2025 NCAA Tournament Bracket Watch: Big Ten and SEC are both loaded, but only one with top talent - The Athletic
This season’s lone guesses-only version of Bracket Watch was in late to my editor for a familiar reason: The math wasn’t mathing.
That’s a common affliction of the sportswriter, and this one kept going through each automatic bid and not figuring out why the total was 31 instead of the necessary 32. It’s 32 auto bids and 36 at-large bids, right? Which league of slightly less prominence and a claim to one bid was missing? Got the Big Sky … got the Ivy … got the MEAC … got the Southland …

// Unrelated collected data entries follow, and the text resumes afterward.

theorem polRead_quiet (s : State) (i : Nat) (hss : Quiet s₀ s) : Quiet s₀ (polRead s i) := by
  unfold polRead
  repeat' (first
    | (with_reducible assumption)
    | (intro u; first | (refine (fun (_ : Quiet s₀ u) => ?_) ?_; clear_value u; rotate_left; dsimp -zeta only [u]; rotate_right) | clear_value u)
    | intro _ | lift_lets -underBinder | (with_reducible apply Quiet.ite) | (with_reducible apply Quiet.foldl)
    | (with_reducible apply setReg_quiet) | split
    | (with_reducible refine Quiet.mk' ?_ rfl rfl rfl rfl rfl rfl rfl rfl rfl rfl rfl) | dsimp -zeta only)

theorem polWrite_quiet (s : State) (i : Nat) (hss : Quiet s₀ s) : Quiet s₀ (polWrite s i) := by
  unfold polWrite
  repeat' (first
    | (with_reducible assumption)
    | (intro u; first | (refine (fun (_ : Quiet s₀ u) => ?_) ?_; clear_value u; rotate_left; dsimp -zeta only [u]; rotate_right) | clear_value u)
    | intro _ | lift_lets -underBinder | (with_reducible apply Quiet.ite) | (with_reducible apply Quiet.foldl) | split
    | (with_reducible refine Quiet.mk' ?_ rfl rfl rfl rfl rfl rfl rfl rfl rfl rfl rfl) | dsimp -zeta only)

theorem polClear_quiet (s : State) (i : Nat) (hss : Quiet s₀ s) : Quiet s₀ (polClear s i) := by
  unfold polClear
  repeat' (first
    | (with_reducible assumption)
    | (intro u; first | (refine (fun (_ : Quiet s₀ u) => ?_) ?_; clear_value u; rotate_left; dsimp -zeta only [u]; rotate_right) | clear_value u)
    | intro _ | lift_lets -underBinder | (with_reducible apply Quiet.ite) | (with_reducible apply Quiet.foldl) | split
    | (with_reducible refine Quiet.mk' ?_ rfl rfl rfl rfl rfl rfl rfl rfl rfl rfl rfl) | dsimp -zeta only)

theorem polCmdEffect_quiet (x0 : State) (after : State) (hsafter : Quiet s₀ after) : Quiet s₀ (polCmdEffect x0
    after) := by
  unfold polCmdEffect
  repeat' (first
    | (with_reducible assumption)
    | (intro u; first | (refine (fun (_ : Quiet s₀ u) => ?_) ?_; clear_value u; rotate_left; dsimp -zeta only [u]; rotate_right) | clear_value u)
    | intro _ | lift_lets -underBinder | (with_reducible apply Quiet.ite) | (with_reducible apply Quiet.foldl)
    | (with_reducible apply blockError_quiet) | (with_reducible apply polClear_quiet)
    | (with_reducible apply polRead_quiet) | (with_reducible apply polWrite_quiet) | (with_reducible apply setReg_quiet)
    | split | (with_reducible refine Quiet.mk' ?_ rfl rfl rfl rfl rfl rfl rfl rfl rfl rfl rfl) | dsimp -zeta only)

theorem polCommand_quiet (s : State) (req : Nat) (op : Nat) (hss : Quiet s₀ s) : Quiet s₀ (polCommand s req op) :=
    by
  unfold polCommand
  repeat' (first
    | (with_reducible assumption)
    | (intro u; first | (refine (fun (_ : Quiet s₀ u) => ?_) ?_; clear_value u; rotate_left; dsimp -zeta only [u]; rotate_right) | clear_value u)
    | intro _ | lift_lets -underBinder | (with_reducible apply Quiet.ite) | (with_reducible apply Quiet.foldl)
    | (with_reducible apply polCmdEffect_quiet) | (with_reducible apply writeBlock_quiet) | split
    | (with_reducible refine Quiet.mk' ?_ rfl rfl rfl rfl rfl rfl rfl rfl rfl rfl rfl) | dsimp -zeta only)
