theorem settlePort_quiet (s : State) (n : Nat) (hss : Quiet s₀ s) : Quiet s₀ (settlePort s n) := by
  unfold settlePort
  repeat' (first
    | (with_reducible assumption)
    | (intro u; first | (refine (fun (_ : Quiet s₀ u) => ?_) ?_; clear_value u; rotate_left; dsimp -zeta only [u]; rotate_right) | clear_value u)
    | intro _ | lift_lets -underBinder | (with_reducible apply Quiet.ite) | (with_reducible apply Quiet.foldl)
    | (with_reducible apply settleSub_quiet) | split
    | (with_reducible refine Quiet.mk' ?_ rfl rfl rfl rfl rfl rfl rfl rfl rfl rfl rfl) | dsimp -zeta only)

theorem stampFrame_quiet (s : State) (n : Nat) (k : Nat) (m : TxMark) (hss : Quiet s₀ s) : Quiet s₀ (stampFrame s
    n k m) := by
  unfold stampFrame
  dsimp only
  repeat' (first
    | (with_reducible assumption)
    | (intro u; first | (refine (fun (_ : Quiet s₀ u) => ?_) ?_; clear_value u; rotate_left; dsimp -zeta only [u]; rotate_right) | clear_value u)
    | intro _ | lift_lets -underBinder | (with_reducible apply Quiet.ite) | (with_reducible apply Quiet.foldl)
    | (with_reducible apply alert_quiet) | (with_reducible apply emit_quiet) | split
    | (with_reducible refine Quiet.mk' ?_ rfl rfl rfl rfl rfl rfl rfl rfl rfl rfl rfl) | dsimp -zeta only)

theorem startFrame_quiet (s : State) (n : Nat) (k : Nat) (q : Nat) (tag : Nat) (hss : Quiet s₀ s) : Quiet s₀
    (startFrame s n k q tag) := by
  unfold startFrame
  repeat' (first
    | (with_reducible assumption)
    | (intro u; first | (refine (fun (_ : Quiet s₀ u) => ?_) ?_; clear_value u; rotate_left; dsimp -zeta only [u]; rotate_right) | clear_value u)
    | intro _ | lift_lets -underBinder | (with_reducible apply Quiet.ite) | (with_reducible apply Quiet.foldl)
    | (with_reducible apply emit_quiet) | (with_reducible apply netCount_quiet) | (with_reducible apply pmcEvent_quiet)
    | (with_reducible apply removeFrame_quiet) | (with_reducible apply stampFrame_quiet)
    | (with_reducible apply updateEgress_quiet) | (with_reducible apply updateQueue_quiet)
    | (with_reducible apply updateSub_quiet) | split
    | (with_reducible refine Quiet.mk' ?_ rfl rfl rfl rfl rfl rfl rfl rfl rfl rfl rfl) | dsimp -zeta only)

theorem pumpConn_quiet (n : Nat) (k : Nat) (s : State) (c : Nat) (hss : Quiet s₀ s) : Quiet s₀ (pumpConn n k s c)
    := by
  unfold pumpConn
  repeat' (first
    | (with_reducible assumption)
    | (intro u; first | (refine (fun (_ : Quiet s₀ u) => ?_) ?_; clear_value u; rotate_left; dsimp -zeta only [u]; rotate_right) | clear_value u)
    | intro _ | lift_lets -underBinder | (with_reducible apply Quiet.ite) | (with_reducible apply Quiet.foldl)
    | (with_reducible apply admitFrame_quiet) | (with_reducible apply pmcEvent_quiet)
    | (with_reducible apply setConn_quiet) | split
    | (with_reducible refine Quiet.mk' ?_ rfl rfl rfl rfl rfl rfl rfl rfl rfl rfl rfl) | dsimp -zeta only)

theorem pumpSub_quiet (s : State) (n : Nat) (k : Nat) (hss : Quiet s₀ s) : Quiet s₀ (pumpSub s n k) := by
  unfold pumpSub
  repeat' (first
    | (with_reducible assumption)
    | (intro u; first | (refine (fun (_ : Quiet s₀ u) => ?_) ?_; clear_value u; rotate_left; dsimp -zeta only [u]; rotate_right) | clear_value u)
    | intro _ | lift_lets -underBinder | (with_reducible apply Quiet.ite) | (with_reducible apply Quiet.foldl)
    | (with_reducible apply pumpConn_quiet) | split
    | (with_reducible refine Quiet.mk' ?_ rfl rfl rfl rfl rfl rfl rfl rfl rfl rfl rfl) | dsimp -zeta only)
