theorem spUvlo_keep (s : State) (vcc : Nat) (vin : Nat) (hss : Keep s₀ s) : Keep s₀ (spUvlo s vcc vin) := by
  unfold spUvlo
  repeat' (first
    | (with_reducible assumption)
    | (intro u; first | (refine (fun (_ : Keep s₀ u) => ?_) ?_; clear_value u; rotate_left; dsimp -zeta only [u]; rotate_right) | clear_value u)
    | intro _ | lift_lets -underBinder | (with_reducible apply Keep.ite) | (with_reducible apply Keep.foldl)
    | (with_reducible apply dropSlot_keep) | (with_reducible apply emit_keep) | split
    | (with_reducible refine Keep.mk' ?_ rfl rfl rfl) | dsimp -zeta only)

end Sys2Proof.Machine
end

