-- ==== Sys2Proof/Syntax.lean ====
section
/-! DEFINITION. The commands of the block: one constructor per row of the opcode table. Operands are what the outside supplies (a
pin level, a frame, a value written) or the unit that the happening is about; everything else a command reads is State. The rows
with operands come first, in the table's order, then those without (Lean's compiler numbers no more than 244 kinds of object). -/
namespace Sys2Proof
open Sys2Proof.Machine

/-- An outer iteration of an axis and what the lane finds in it. -/
structure OuterRun where
  ax : Fin 12
  o : LaneOutcome
  deriving DecidableEq, Repr
/-- The samples of TRIPc_N of a cluster at CLK_CORE, newest last; true: active. -/
structure TripSamples where
  c : Fin 3
  lv : List Bool
  deriving DecidableEq, Repr
/-- The samples of TRIPc_N of a cluster, or, with none, of TRIPG_N. -/
structure LevelSamples where
  which : Option (Fin 3)
  lv : List Bool
  deriving DecidableEq, Repr
/-- The samples of ENCnn_DAT of a port from the request on. -/
structure DatSamples where
  ax : Fin 12
  dat : List Bool
  deriving DecidableEq, Repr
/-- A level of a pair channel that has been stable since tick `t1`. -/
structure LevelSince where
  lv : Bool
  t1 : Nat
  deriving DecidableEq, Repr
/-- The sender of an echo request and its identifier and sequence number. -/
structure EchoFrom where
  ip : Nat
  ident : Nat
  deriving DecidableEq, Repr
/-- What fails at boot: the partitions whose BIST would fail, and the blocks that fail another test. -/
structure BootFails where
  bist : Nat
  blocks : Nat
  deriving DecidableEq, Repr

The answer, of course, is that the Pac-12 is down to the Cougs, the Beavs and the shots (on media day turned happy hour). That will change in 2026-27 when Gonzaga, Boise State and four others join and return the league to the eight teams necessary for an automatic bid. And that’s a good reason for a quick review of other things that are different heading into the 2024-25 season.
GO DEEPER
After a quarter-century as the WCC's top dog, what awaits Gonzaga in the Pac-12?
Tony Bennett retired from Virginia, suddenly. John Calipari has moved from Kentucky to Arkansas, loading up with DJ Wagner (Kentucky), Johnell Davis (Florida Atlantic) and Jonas Aidoo (Tennessee) in the process. Duke’s Jeremy Roach is at Baylor, Arizona’s Oumar Ballo is at Indiana and Wisconsin’s AJ Storr is at Kansas.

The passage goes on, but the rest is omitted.